ISLAMABAD, July 27: Operations of the clean development mechanism cell of the Ministry of Climate Change have come to a standstill after services of its staff were terminated.

The cell, on the fifth floor of a government building, gives a deserted look with stacks and stacks of files but no technical staff to go through them.

On July 1, 2012, the ministry ended contracts of the eight specialists in the field of carbon credits working in the cell. The employees had gone nine months without salaries but were paid a few days before their services were ended.

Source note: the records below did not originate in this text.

/-- A train slot. -/
def State.train (s : State) (tid : Nat) : Train := Tab.get {} s.trains tid
/-- Replaces a train slot. -/
def State.setTrain (s : State) (tid : Nat) (t : Train) : State := { s with trains := Tab.put s.trains tid t }
/-- Changes a train slot. -/
def State.updTrain (s : State) (tid : Nat) (f : Train → Train) : State := s.setTrain tid (f (s.train tid))
/-- A core. -/
def State.core (s : State) (c : Nat) : Core := Tab.get {} s.cores c
/-- Changes a core. -/
def State.updCore (s : State) (c : Nat) (f : Core → Core) : State := { s with cores := Tab.put s.cores c (f (s.core c)) }
/-- A launch. -/
def State.launch (s : State) (l : Nat) : Launch := Tab.get {} s.launches l
/-- Changes a launch. -/
def State.updLaunch (s : State) (l : Nat) (f : Launch → Launch) : State :=
  { s with launches := Tab.put s.launches l (f (s.launch l)) }
/-- A workgroup. -/
def State.wg (s : State) (w : Nat) : Workgroup := Tab.get {} s.wgs w
/-- Changes a workgroup. -/
def State.updWg (s : State) (w : Nat) (f : Workgroup → Workgroup) : State :=
  { s with wgs := Tab.put s.wgs w (f (s.wg w)) }
/-- A context. -/
def State.ctx (s : State) (c : Nat) : Ctx := Tab.get {} s.ctxs c
/-- Changes a context. -/
def State.updCtx (s : State) (c : Nat) (f : Ctx → Ctx) : State := { s with ctxs := Tab.put s.ctxs c (f (s.ctx c)) }
/-- A scheduler of a core. -/
def Core.sched (c : Core) (k : Nat) : Sched := Tab.get {} c.scheds k
/-- Changes a scheduler. -/
def State.updSched (s : State) (c k : Nat) (f : Sched → Sched) : State :=
  s.updCore c fun co => { co with scheds := Tab.put co.scheds k (f (co.sched k)) }
/-- A split of a train. -/
def Train.split (t : Train) (n : Nat) : Split := t.splits.getD n {}
/-- Replaces a split. -/
def Train.setSplit (t : Train) (n : Nat) (sp : Split) : Train := { t with splits := listSet t.splits n sp }
/-- Changes a split. -/
def Train.updSplit (t : Train) (n : Nat) (f : Split → Split) : Train := t.setSplit n (f (t.split n))
/-- Changes the split that issues. -/
def State.updSplit (s : State) (me : Me) (f : Split → Split) : State := s.updTrain me.tid fun t => t.updSplit me.sid f
/-- Queues an event of the machine to happen next (the model's agenda, DESIGN CHOICE, log 2). -/
def State.later (s : State) (i : Instr) : State := { s with agenda := s.agenda ++ [i] }
/-- A free value and the state in which the next one differs (DESIGN CHOICE, log 5). -/
def State.freeValue (s : State) : BitVec 64 × State := (Config.freeValue s.free, { s with free := s.free + 1 })
/-- What a store of `n` entries keeps of a list that has grown: which entry goes from a full one is open (DESIGN CHOICE, log 32). -/
def State.crowd {α : Type} (n : Nat) (l : List α) (s : State) : List α × State :=
  if l.length ≤ n then (l, s) else (l.eraseIdx (s.freeValue.1.toNat % l.length), s.freeValue.2)
/-- The Escapement tick, four cycles each (R329). -/
def State.tick (s : State) : Nat := s.cycle / 4

/-- The train of the issuer. -/
def Me.train (me : Me) (s : State) : Train := s.train me.tid
/-- The split of the issuer. -/
def Me.split (me : Me) (s : State) : Split := (me.train s).split me.sid

/-- Lanes of a mask in ascending order. -/
def lanesOf (m : LaneMask) : List Nat := (List.range numLanes).filter fun l => m.getLsbD l

/-- The mask of the lanes that satisfy a predicate. -/
def maskOf (p : Nat → Bool) : LaneMask :=
  BitVec.ofNat 96 (packBits ((List.range numLanes).map p))
where
  /-- A number from its bits, the least significant first. -/
  packBits : List Bool → Nat
    | [] => 0
    | b :: bs => b.toNat + 2 * packBits bs

/-- Lanes that records of a split hold (R156, R157). -/
def Train.heldLanes (t : Train) (sid : Nat) : LaneMask :=
  (t.stack.filter fun r => r.sid == sid).foldl (fun m r => m ||| r.lanes) 0

/-- The lanes on which the issuing instruction acts: ACTIVE (R48), less the lanes that have completed it already when it
is issued again for its pending lanes (R205, R209). -/
def Me.active (me : Me) (s : State) : LaneMask :=
  let sp := me.split s
  match sp.replay with
  | none => sp.active
  | some m => sp.active &&& m

/-- Helper lanes of a train (R48). -/
def Train.helpers (t : Train) : LaneMask := maskOf fun l => ((Tab.find t.elems l).map (·.helper)).getD false

/-- Word k of a lane mask (Table 3.3). -/
def maskWord (m : LaneMask) (k : Nat) : Word := m.extractLsb' (32 * k) 32

/-- Replaces word k of a lane mask. -/
def setMaskWord (m : LaneMask) (k : Nat) (w : Word) : LaneMask :=
  (m &&& ~~~((0xFFFFFFFF#96) <<< (32 * k))) ||| ((w.setWidth 96) <<< (32 * k))

/-- Reads a scalar register as a split sees it (R56, R58). -/
def Train.readS (t : Train) (sid n : Nat) : Word :=
  if n == 0 then 0
  else if 124 ≤ n && n ≤ 126 then maskWord (t.split sid).active (n - 124)
  else Tab.get 0 t.sregs n

/-- The value a write leaves in s120 (R40). -/
def modeWrite (v : Word) : Word :=
  let r := v.toNat % 8
  let r := if r == 0 || r == 7 then 1 else r
  BitVec.ofNat 32 (v.toNat % 2 ^ 15 / 8 * 8 + r)

/-- Writes a scalar register (R56, R58, R91, R156): s0 discards, s120 is stored by R40, s121 to s123 are read-only (their
writes fault at decode), s124 to s126 reach only lanes that the split owns and no record holds. -/
def Train.writeS (t : Train) (sid n : Nat) (v : Word) : Train :=
  if n == 0 || (121 ≤ n && n ≤ 123) then t
  else if n == 120 then { t with sregs := Tab.put t.sregs 120 (modeWrite v) }
  else if 124 ≤ n && n ≤ 126 then
    t.updSplit sid fun sp =>
      let own := sp.member &&& ~~~(t.heldLanes sid)
      let keep := sp.active &&& ~~~(setMaskWord 0 (n - 124) 0xFFFFFFFF)
      { sp with active := keep ||| ((setMaskWord 0 (n - 124) v) &&& own) }
  else { t with sregs := Tab.put t.sregs n v, carried := Tab.del t.carried n, broken := t.broken.filter fun k => k != n }

/-- Reads an operand of 32 bits, or of 64 from an even pair (R26). -/
def Train.readSN (t : Train) (sid n : Nat) (wide : Bool) : Nat :=
  if wide then (t.readS sid n).toNat + 2 ^ 32 * (t.readS sid (n + 1)).toNat else (t.readS sid n).toNat

/-- Writes a value of 32 bits, or of 64 to an even pair (R26). -/
def Train.writeSN (t : Train) (sid n : Nat) (wide : Bool) (x : Nat) : Train :=
  let t := t.writeS sid n (BitVec.ofNat 32 x)
  if wide then t.writeS sid (n + 1) (BitVec.ofNat 32 (x / 2 ^ 32)) else t

/-- Reads a mask triple (R55): s124 to s126 are the split's own bits (R58). -/
def Train.readTriple (t : Train) (sid n : Nat) : LaneMask :=
  setMaskWord (setMaskWord (setMaskWord 0 0 (t.readS sid n)) 1 (t.readS sid (n + 1))) 2 (t.readS sid (n + 2))

/-- Writes the member lanes of a split into a mask triple, lanes outside the split keeping their bits (R103). `bits`
gives each member lane its new bit. -/
def Train.writeTriple (t : Train) (sid n : Nat) (bits : LaneMask) : Train :=
  let m := (t.split sid).member
  let mix (t : Train) (k : Nat) : Train :=
    let old := t.readS sid (n + k)
    t.writeS sid (n + k) ((old &&& ~~~(maskWord m k)) ||| (maskWord bits k &&& maskWord m k))
  mix (mix (mix t 0) 1) 2

/-- A vector register in a lane; v0 reads zero (R54). -/
def Train.readV (t : Train) (n l : Nat) : Word := if n == 0 then 0 else (Tab.get [] t.vregs n).getD l 0

/-- The values of a register after a write in some lanes. -/
def updLanes (m : LaneMask) (old : List Word) (f : Nat → Word) : List Word :=
  (List.range numLanes).map fun l => if m.getLsbD l then f l else old.getD l 0

/-- Writes a vector register in the lanes of a mask; v0 discards (R54, R91). What the register carried goes with the last of its
live lanes' values (R349), and an error with them. -/
def Train.writeV (t : Train) (m : LaneMask) (n : Nat) (f : Nat → Word) : Train :=
  if n == 0 then t
  else { t with vregs := Tab.put t.vregs n (updLanes m (Tab.get [] t.vregs n) f),
                carried := if t.live &&& ~~~m == 0 then Tab.del t.carried (128 + n) else t.carried,
                broken := if t.live &&& ~~~m == 0 then t.broken.filter fun k => k != 128 + n else t.broken }

/-- The registers of an operand of `k` words, word i of each lane's value in register n + i (R26). -/
def Train.writeVN (t : Train) (m : LaneMask) (n : Nat) (f : Nat → Nat) : Nat → Train
  | 0 => t
  | k + 1 => (Train.writeVN t m n f k).writeV m (n + k) fun l => BitVec.ofNat 32 (f l / 2 ^ (32 * k))

/-- Replies reach the registers of D in the lanes of a mask; D = v0 drops them whole (R208, R290). -/
def Train.writeReplies (t : Train) (m : LaneMask) (n : Nat) (wide : Bool) (f : Nat → Nat) : Train :=
  if n == 0 then t else t.writeVN m n f (if wide then 2 else 1)

/-- s120 of a train. -/
def Train.mode (t : Train) : Word := Tab.get 0 t.sregs 120

/-- EffectiveRnd (R35). -/
def effectiveRnd (mode : Word) (rnd : Nat) : Nat := if rnd == 0 then mode.toNat % 8 else rnd

/-- The joined name of a split (Table 25.1). -/
def State.joined (s : State) (tid sid : Nat) : DWord :=
  let t := s.train tid
  let l := s.launch t.launch
  let wgField := if t.combiner then tid / 32 / 4 else (s.wg t.wg).ordinal
  BitVec.ofNat 64 (l.proc * 2 ^ 48 + l.thread * 2 ^ 32 + (if t.combiner then 0xFE else l.lslot) * 2 ^ 24
    + wgField % 65536 * 2 ^ 8 + (if t.combiner then 0 else t.ordinal % 16) * 2 ^ 4 + sid % 4 * 4)

/-- A train's handle (R408). -/
def State.handle (s : State) (tid : Nat) : Word :=
  BitVec.ofNat 32 (tid / 32 + 2 ^ 8 * (tid % 32) + 2 ^ 13 * (s.train tid).gen)

/-- A split table entry as four 64-bit words (Table 3.4). -/
def splitWords (n : Nat) (sp : Split) : List DWord :=
  let st := match sp.state with
    | .ready => 0
    | .joinwait => 1
    | .parked => 2
  let x := sp.pc % 2 ^ 27 + 2 ^ 32 * st + 2 ^ 34 * (n % 4) + 2 ^ 36 * sp.valid.toNat + 2 ^ 64 * sp.member.toNat
    + 2 ^ 160 * sp.active.toNat
  [BitVec.ofNat 64 x, BitVec.ofNat 64 (x / 2 ^ 64), BitVec.ofNat 64 (x / 2 ^ 128), BitVec.ofNat 64 (x / 2 ^ 192)]

/-- A split table as 16 words (R60); an entry not in use reads zero but for its SID. -/
def Train.tableWords (t : Train) : List DWord :=
  ((List.range 4).map fun n => splitWords n (if (t.split n).valid then t.split n else {})).flatten

/-- A deferral record as two words (Table 7.1). -/
def deferWords (r : DeferRec) : List DWord :=
  let x := r.pc % 2 ^ 27 + 2 ^ 27 * (r.sid % 4) + 2 ^ 30 * r.join.toNat + 2 ^ 31 + 2 ^ 32 * r.lanes.toNat
  [BitVec.ofNat 64 x, BitVec.ofNat 64 (x / 2 ^ 64)]

/-- The deferral stack as 16 words, oldest record first (R152). -/
def Train.stackWords (t : Train) : List DWord :=
  ((t.stack.map deferWords).flatten ++ List.replicate 16 0).take 16

/-- A fault record as four words (Table 22.3). -/
def recWords (r : FaultRec) : List DWord :=
  let x := r.addr.toNat + 2 ^ 64 * r.pending.toNat + 2 ^ 160 * (r.offset % 2 ^ 27) + 2 ^ 187 * (r.sid % 4)
    + 2 ^ 192 * r.kind + 2 ^ 200 * (if r.trainLevel then 0 else r.lane) + 2 ^ 207 * r.trainLevel.toNat
    + 2 ^ 208 * r.size + 2 ^ 224 * r.info.toNat
  [BitVec.ofNat 64 x, BitVec.ofNat 64 (x / 2 ^ 64), BitVec.ofNat 64 (x / 2 ^ 128), BitVec.ofNat 64 (x / 2 ^ 192)]

/-- The fault kinds of Table 22.1. -/
inductive Kind where
  | illegalOpcode | illegalField | illegalRate | privilege | unmapped | protection | misaligned | aperture | badHandle
  | copyRights | streamRights | barrierBusy | accordMethod | unbound | pinQuota | fpTrap | machineCheck | watchdog
  | shuffleTimeout | stackOverflow | breakpoint | softwareTrap | nested | fixativeSpill
  deriving DecidableEq, Repr, Inhabited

The termination, according to officials in the ministry, had come at a bad time especially when Pakistan had till December 31, 2012, to register as many projects with the United Nations Frame Convention on Climate Change (UNFCCC) to earn maximum carbon credits.

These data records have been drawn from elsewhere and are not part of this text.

-- ==== Sys2Proof/Machine/Rungs.lean ====
section
/-! DEFINITION. The rung instructions that read a primitive list or release fixative records (spec/07_control_split_rung_instructions.md
R166, R169, R173). -/

namespace Sys2Proof.Machine

/-- Words of local memory in ascending order, each read as SLD.b32 would read it: the words, or the fault with its address (R166). -/
def listWords (me : Me) : Nat → Nat → State → Except (Kind × Nat × Word) (List Nat × State)
  | 0, _, s => .ok ([], s)
  | n + 1, a, s =>
    match checkLoad false s me.tid (accessCheck s (trainAgent s me.tid) .read 1 a 4) with
    | .error (k, info) => .error (k, a, info)
    | .ok l =>
      let (v, s) := trainLoad me.tid l 4 s
      match listWords me n (a + 4) s with
      | .error e => .error e
      | .ok (ws, s) => .ok (v :: ws, s)

/-- The entries of a primitive list (Table 7.5): parent lane and vertices. -/
def primEntries : List Nat → List (Nat × Prim)
  | l :: x :: y :: z :: ws => (l, { v0 := x, v1 := y, v2 := z }) :: primEntries ws
  | _ => []

/-- The entry names an active lane and vertices that its element has emitted (R166). -/
def entryNames (s : State) (me : Me) (x : Nat × Prim) : Bool :=
  let t := me.train s
  let owns (v : Nat) : Bool :=
    Tab.find (s.launch t.launch).parents (elemKey 3 v) == some (((Tab.find t.elems x.1).map (·.elem)).getD 0)
  (me.active s).getLsbD x.1 && owns x.2.v0 && owns x.2.v1 && owns x.2.v2

/-- Entries of a list are emitted, each behind those of its cluster element (R166). -/
def Launch.emit (l : Launch) (elem : Nat → Nat) (es : List (Nat × Prim)) : Launch :=
  { l with emitted := es.foldl (fun em (k, p) =>
      Tab.put em (elem k) (Tab.get [] em (elem k) ++ [{ p with cluster := elem k }])) l.emitted }

/-- EMITP: the primitives of a list in local memory (R166). -/
def execEmitp (f : FmtC) (s : State) : Result :=
  issueAccess (.emitp f) 1 false s fun me s =>
    let t := me.train s
    let a := (t.readS me.sid f.sa.toNat).toNat
    let bad (e : Kind × Nat × Word) (s : State) : State := faultAt e.1 (BitVec.ofNat 64 e.2.1) 4 e.2.2 me s
    if a % 16 != 0 then faultAt .misaligned (BitVec.ofNat 64 a) 4 0 me s
    else
      match listWords me 4 a s with
      | .error e => bad e s
      | .ok (hd, s) =>
        if 1024 < hd.headD 0 || (hd.drop 1).any fun w => w != 0 then faultTrain .illegalField 0 me s
        else
          match listWords me (4 * hd.headD 0) (a + 16) s with
          | .error e => bad e s
          | .ok (ws, s) =>
            if (primEntries ws).any fun x => !entryNames s me x then faultTrain .badHandle 0 me s
            else
              let elem (l : Nat) : Nat := ((Tab.find t.elems l).map (·.elem)).getD 0
              fallHeld .free me (s.updLaunch t.launch fun la => la.emit elem (primEntries ws))

/-- FXREL: drops the references to the records of ancestors, once; records that are closed and have no other go (R169, R173). -/
def execFxrel (f : FmtC) (s : State) : Result :=
  issue (.fxrel f) s fun me s =>
    releaseRecs (me.train s).launch (fallHeld .free me (s.updTrain me.tid fun t => { t with fxrel := true }))

end Sys2Proof.Machine
end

“It is a panic situation for both the ministry and the private companies who had been running around to make the cell work and get projects registered,” said a senior environmentalist in the Ministry of Climate Change, explaining how in desperate measures the new ministry was phoning the laid off of CDM staff to return to office to get basic paperwork done.

Besides spreading awareness about the international carbon markets, the cell had been providing necessary support to stakeholders (in reducing Green House gasses) by identifying, developing, marketing and managing of CDM projects for companies generating power, working in renewable energy solutions, weaving mills and solid waste disposal to mention some.

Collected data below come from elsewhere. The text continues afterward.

/-- COMPLETION of a TRACE (R268): the hit registers of its lanes, its token and its counter. -/
def completeTrace (id : Nat) (s : State) : State :=
  match Tab.find s.traces id with
  | none => s
  | some o =>
    if o.left != 0 then s
    else
      let s := { s with traces := Tab.del s.traces id }
      let hits := (o.recs.filter fun (_, r) => (r.headD 0).getLsbD 0).length
      let s := if s.present o.who then s.updTrain o.who.tid fun t =>
          (t.writeVN o.lanes o.hitReg (fun l => packWords ((Tab.get [] o.recs l).map (·.toNat))) 6).carry
            ((List.range 6).map fun k => .v (o.hitReg + k)) o.ts
        else s
      endOperation o.who (some .gather) o.tok (BitVec.ofNat 32 (o.spawned * 65536 + hits)) o.ts s

/-- Rays that have delivered their records go with the last train that holds their elements, for which their ancestors count (R169). -/
def dropRays (s : State) : State :=
  if s.rays.all fun x => !x.2.delivered then s
  else { s with rays := s.rays.filter fun (id, r) => !r.delivered ||
    s.trains.any fun (_, t) => t.rung == 6 && t.launch == r.launch && t.state != .free && t.elems.any fun (_, e) => e.parent == id }

/-- One ray delivers its record to its TRACE (R268), once the accesses of its element have their places (R345). -/
def deliverRay (id : Nat) (s : State) : State :=
  match Tab.find s.rays id with
  | none => s
  | some r =>
    if !r.ended || r.delivered || !r.ops.all (opSettled s) then s
    else
      let s := { s with rays := Tab.put s.rays id { r with delivered := true },
                        traces := Tab.upd s.traces r.trace fun o =>
                          { o with recs := Tab.put o.recs r.lane r.hit, left := o.left - 1, ts := max o.ts r.ts } }
      completeTrace r.trace s

/-- RAY_RECORD_DELIVERY (R268). -/
def execRayRecordDelivery (id : Nat) (s : State) : Result := .next (deliverRay id s)

/-- TRACE (R266): a helper lane takes the miss record, a lane beyond the depth NRES the miss record with NOTRACED, and
every other active lane spawns a ray. An empty RAY run map delivers each ray at once (R283). -/
def execTrace (f : FmtA) (s : State) : Result :=
  issueCounted (.trace f) .gather s fun me s =>
    let t := me.train s
    let la := s.launch t.launch
    let x := bits f.imm.toNat 0 8
    let h := bits f.imm.toNat 8 8
    let root := t.readSN me.sid f.desc.toNat true
    let act := me.active s
    let (id, s) := s.fresh
    let pay (l : Nat) : Word := t.readV (x + 8) l
    let spawns (l : Nat) : Bool := !t.helpers.getLsbD l && decide (spawnDepth s t l ≤ la.nres)
    let ls := lanesOf act
    let rs := ls.filter spawns
    let recs : Tab (List Word) := (ls.filter fun l => !spawns l).map fun l =>
      (l, missRecord (if t.helpers.getLsbD l then 0 else 8) (pay l))
    let o : TraceOp := { who := me.who s, hitReg := h, lanes := act, recs := recs, left := rs.length, spawned := rs.length,
                         tok := f.tok.toNat, ts := t.pts }
    let s := { s with traces := Tab.put s.traces id o }
    let s := s.updTrain me.tid fun t => (t.setCount .gather (t.gather + 1)).awaitToken f.tok.toNat 8
    let first := s.nextId
    let s := rs.foldl (fun s l => spawnRay me id root x l s) s
    let s := if Tab.get [] la.runMaps 6 == [] then
        { s with rays := s.rays.map fun (k, r) => if first ≤ k && r.trace == id then (k, { r with ended := true, ts := t.pts }) else (k, r) }
      else s
    let s := if Tab.get [] la.runMaps 6 == [] then
        (s.rays.filter fun (k, r) => first ≤ k && r.trace == id).foldl (fun s (k, _) => deliverRay k s) s
      else s
    retire me (completeTrace id s)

It has helped Pakistan generate money by reducing carbon emissions into the atmosphere.

“The ministry is in the process of hiring again but there is very little time — at least three to four months for advertising, evaluation, short listing followed by tests and interviews — that too on a fast track basis that is less likely,” the official said, elaborating how at least two to three projects were landing at the CDM cell for registration with the UNFCCC on a daily basis.

With nearly 50 projects approved by the CDM cell for registration with UNFCCC, there were 11 new projects waiting approval of the Ministry of Climate Change, including five wind power generation programmes (that once approved before December 2012) would fetch Pakistan 20 million Euros over the next 10 years.

Karachi-based Arif Alam, who is a CDM consultant in a private company Axis Environmental Services, explained why meeting the deadline was important as he gave reasons to hustle.

“There is news that the date to register projects has been extended from December 31, 2012, to the 2020.

But the extension comes with the condition that countries failing to register before December 31 will not be permitted to trade carbon credits in the European Union which is the most lucrative market,” the consultant said.

When Director General Ministry of Climate Change Jawed Ali Khan was asked to comment on how soon the cell would become operational again, he said: “We are trying to deal with the situation.

The staff had to be sent home because they were irregularly hired.

However, we are keeping the ball rolling. There is a meeting next week in the ministry to analyse the 11 new projects for registration.”

He asserted that there was no way that the ministry was letting the CM cell close down.